Stored data:
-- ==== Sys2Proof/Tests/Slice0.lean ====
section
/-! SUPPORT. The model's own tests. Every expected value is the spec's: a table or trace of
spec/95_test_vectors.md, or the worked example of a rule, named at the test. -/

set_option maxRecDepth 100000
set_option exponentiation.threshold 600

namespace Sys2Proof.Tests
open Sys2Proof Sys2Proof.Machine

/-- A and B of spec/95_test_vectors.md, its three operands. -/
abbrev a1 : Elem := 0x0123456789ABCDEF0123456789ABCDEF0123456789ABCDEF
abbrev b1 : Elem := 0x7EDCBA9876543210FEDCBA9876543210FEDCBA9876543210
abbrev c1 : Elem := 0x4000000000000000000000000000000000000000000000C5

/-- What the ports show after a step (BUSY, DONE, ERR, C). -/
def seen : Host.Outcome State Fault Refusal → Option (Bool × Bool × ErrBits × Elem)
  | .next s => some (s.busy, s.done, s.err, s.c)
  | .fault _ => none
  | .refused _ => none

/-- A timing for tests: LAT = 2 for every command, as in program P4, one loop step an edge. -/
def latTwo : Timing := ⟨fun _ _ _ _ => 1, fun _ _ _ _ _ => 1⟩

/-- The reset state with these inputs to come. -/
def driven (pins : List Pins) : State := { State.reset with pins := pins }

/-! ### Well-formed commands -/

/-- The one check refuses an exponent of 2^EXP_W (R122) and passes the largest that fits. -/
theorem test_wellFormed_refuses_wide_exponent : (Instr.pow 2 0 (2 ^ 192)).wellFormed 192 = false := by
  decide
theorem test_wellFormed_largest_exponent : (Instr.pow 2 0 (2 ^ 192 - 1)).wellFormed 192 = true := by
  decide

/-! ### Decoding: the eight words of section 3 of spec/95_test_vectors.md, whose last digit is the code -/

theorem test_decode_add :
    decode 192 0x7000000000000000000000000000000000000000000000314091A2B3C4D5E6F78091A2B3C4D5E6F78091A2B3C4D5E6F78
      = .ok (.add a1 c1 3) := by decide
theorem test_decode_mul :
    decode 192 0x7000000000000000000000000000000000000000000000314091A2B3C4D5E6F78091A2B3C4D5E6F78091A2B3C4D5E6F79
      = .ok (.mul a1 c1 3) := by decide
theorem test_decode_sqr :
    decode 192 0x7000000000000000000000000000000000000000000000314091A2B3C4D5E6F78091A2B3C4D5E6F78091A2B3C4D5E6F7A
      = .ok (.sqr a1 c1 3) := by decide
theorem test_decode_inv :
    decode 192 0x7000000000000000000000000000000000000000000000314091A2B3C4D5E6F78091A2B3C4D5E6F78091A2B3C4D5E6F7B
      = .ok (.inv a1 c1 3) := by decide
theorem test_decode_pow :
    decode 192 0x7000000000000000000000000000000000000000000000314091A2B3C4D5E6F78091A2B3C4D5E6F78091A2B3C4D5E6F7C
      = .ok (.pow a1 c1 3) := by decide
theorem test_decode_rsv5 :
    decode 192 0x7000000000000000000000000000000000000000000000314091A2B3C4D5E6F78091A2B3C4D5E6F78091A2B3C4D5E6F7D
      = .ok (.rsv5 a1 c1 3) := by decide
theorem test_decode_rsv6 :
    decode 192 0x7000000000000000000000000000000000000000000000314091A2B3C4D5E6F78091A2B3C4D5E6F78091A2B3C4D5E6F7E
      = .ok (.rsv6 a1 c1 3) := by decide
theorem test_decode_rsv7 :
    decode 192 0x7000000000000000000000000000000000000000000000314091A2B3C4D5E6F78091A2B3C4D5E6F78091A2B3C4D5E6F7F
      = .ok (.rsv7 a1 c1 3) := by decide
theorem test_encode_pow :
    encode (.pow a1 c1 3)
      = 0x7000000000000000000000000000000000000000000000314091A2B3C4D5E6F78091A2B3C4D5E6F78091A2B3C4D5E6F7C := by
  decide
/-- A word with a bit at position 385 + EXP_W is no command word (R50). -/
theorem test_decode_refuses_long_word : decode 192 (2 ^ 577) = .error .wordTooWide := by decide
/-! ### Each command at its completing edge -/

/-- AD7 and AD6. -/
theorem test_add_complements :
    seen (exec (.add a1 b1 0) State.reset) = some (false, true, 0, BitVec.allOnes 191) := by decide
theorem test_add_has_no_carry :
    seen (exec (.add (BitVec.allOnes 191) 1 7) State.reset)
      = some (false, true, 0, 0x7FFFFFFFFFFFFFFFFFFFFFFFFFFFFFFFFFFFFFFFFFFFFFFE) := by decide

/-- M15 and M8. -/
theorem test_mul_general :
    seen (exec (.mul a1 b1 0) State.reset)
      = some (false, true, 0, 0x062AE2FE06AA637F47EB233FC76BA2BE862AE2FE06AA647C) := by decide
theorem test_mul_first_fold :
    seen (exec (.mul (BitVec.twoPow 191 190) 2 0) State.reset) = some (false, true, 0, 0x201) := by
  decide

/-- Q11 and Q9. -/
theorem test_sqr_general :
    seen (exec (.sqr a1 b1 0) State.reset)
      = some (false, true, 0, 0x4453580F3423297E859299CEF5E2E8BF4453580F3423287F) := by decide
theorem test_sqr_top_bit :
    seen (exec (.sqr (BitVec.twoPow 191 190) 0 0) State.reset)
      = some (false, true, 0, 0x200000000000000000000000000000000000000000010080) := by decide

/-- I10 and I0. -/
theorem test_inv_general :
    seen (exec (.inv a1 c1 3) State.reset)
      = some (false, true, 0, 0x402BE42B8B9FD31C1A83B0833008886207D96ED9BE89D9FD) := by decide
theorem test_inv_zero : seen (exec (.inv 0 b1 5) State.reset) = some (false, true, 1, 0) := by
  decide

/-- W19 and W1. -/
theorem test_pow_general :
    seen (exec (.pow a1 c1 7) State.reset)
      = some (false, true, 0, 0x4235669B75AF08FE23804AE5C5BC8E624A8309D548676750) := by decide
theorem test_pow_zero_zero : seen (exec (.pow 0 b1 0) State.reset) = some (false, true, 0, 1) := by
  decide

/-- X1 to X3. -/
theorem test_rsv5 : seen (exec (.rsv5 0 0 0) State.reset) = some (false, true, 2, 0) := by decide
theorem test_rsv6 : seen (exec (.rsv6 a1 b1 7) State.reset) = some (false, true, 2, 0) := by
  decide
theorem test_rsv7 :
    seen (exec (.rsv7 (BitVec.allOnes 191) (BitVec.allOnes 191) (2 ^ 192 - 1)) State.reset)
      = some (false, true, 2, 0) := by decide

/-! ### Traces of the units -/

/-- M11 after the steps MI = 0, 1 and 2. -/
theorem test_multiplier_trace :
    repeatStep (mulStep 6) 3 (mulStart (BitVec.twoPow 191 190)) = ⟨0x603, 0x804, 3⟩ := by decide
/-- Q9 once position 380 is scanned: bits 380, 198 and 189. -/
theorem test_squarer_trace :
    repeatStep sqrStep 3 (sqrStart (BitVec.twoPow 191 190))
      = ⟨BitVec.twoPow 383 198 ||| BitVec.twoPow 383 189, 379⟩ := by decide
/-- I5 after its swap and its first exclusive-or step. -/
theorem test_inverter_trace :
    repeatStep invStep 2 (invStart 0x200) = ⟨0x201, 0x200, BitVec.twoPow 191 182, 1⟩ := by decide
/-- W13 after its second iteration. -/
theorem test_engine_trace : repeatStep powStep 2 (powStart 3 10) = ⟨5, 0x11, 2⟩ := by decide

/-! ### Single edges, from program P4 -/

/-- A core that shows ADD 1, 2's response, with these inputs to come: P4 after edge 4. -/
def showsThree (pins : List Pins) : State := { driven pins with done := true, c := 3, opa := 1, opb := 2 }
...
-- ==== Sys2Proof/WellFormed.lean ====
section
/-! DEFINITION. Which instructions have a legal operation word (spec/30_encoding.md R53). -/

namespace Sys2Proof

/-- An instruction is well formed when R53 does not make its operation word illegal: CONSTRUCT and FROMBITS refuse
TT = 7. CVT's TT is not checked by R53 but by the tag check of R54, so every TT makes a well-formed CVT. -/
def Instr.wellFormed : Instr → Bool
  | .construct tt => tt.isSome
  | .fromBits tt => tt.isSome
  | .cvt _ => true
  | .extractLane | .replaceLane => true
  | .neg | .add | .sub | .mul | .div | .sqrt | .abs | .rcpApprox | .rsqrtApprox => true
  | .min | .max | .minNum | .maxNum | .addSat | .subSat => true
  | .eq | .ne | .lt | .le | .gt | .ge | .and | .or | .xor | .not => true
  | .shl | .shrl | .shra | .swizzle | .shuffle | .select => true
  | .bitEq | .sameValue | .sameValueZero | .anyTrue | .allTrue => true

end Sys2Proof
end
==
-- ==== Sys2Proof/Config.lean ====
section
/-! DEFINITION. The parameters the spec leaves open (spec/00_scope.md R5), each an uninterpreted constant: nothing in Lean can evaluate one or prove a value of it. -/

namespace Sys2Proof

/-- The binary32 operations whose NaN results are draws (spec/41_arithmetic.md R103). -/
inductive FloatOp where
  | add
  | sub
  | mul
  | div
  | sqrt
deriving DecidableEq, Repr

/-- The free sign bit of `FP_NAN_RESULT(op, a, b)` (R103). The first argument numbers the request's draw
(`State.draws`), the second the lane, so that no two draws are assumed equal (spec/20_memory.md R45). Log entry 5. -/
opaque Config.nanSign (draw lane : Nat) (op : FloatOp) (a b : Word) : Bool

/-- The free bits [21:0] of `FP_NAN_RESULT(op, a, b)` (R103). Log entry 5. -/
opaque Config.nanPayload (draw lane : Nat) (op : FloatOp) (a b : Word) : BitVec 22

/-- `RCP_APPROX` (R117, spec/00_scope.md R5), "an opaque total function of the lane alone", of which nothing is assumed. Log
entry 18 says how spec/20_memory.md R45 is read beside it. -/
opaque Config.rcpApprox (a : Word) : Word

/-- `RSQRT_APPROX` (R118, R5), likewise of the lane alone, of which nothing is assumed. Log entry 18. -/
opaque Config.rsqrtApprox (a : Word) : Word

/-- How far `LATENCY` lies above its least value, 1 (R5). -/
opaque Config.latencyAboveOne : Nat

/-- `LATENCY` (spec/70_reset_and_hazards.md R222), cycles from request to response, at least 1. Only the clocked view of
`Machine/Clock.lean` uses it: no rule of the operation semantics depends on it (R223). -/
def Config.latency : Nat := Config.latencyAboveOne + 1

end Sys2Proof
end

TASK OBJECTIVE: Of the entries above, repeat exactly the lines from the line with "repeatStep sqrStep 3" through the line with "def showsThree (pins", both of them included.

SOLUTION FOR THIS TASK:
    repeatStep sqrStep 3 (sqrStart (BitVec.twoPow 191 190))
      = ⟨BitVec.twoPow 383 198 ||| BitVec.twoPow 383 189, 379⟩ := by decide
/-- I5 after its swap and its first exclusive-or step. -/
theorem test_inverter_trace :
    repeatStep invStep 2 (invStart 0x200) = ⟨0x201, 0x200, BitVec.twoPow 191 182, 1⟩ := by decide
/-- W13 after its second iteration. -/
theorem test_engine_trace : repeatStep powStep 2 (powStart 3 10) = ⟨5, 0x11, 2⟩ := by decide

/-! ### Single edges, from program P4 -/

/-- A core that shows ADD 1, 2's response, with these inputs to come: P4 after edge 4. -/
def showsThree (pins : List Pins) : State := { driven pins with done := true, c := 3, opa := 1, opb := 2 }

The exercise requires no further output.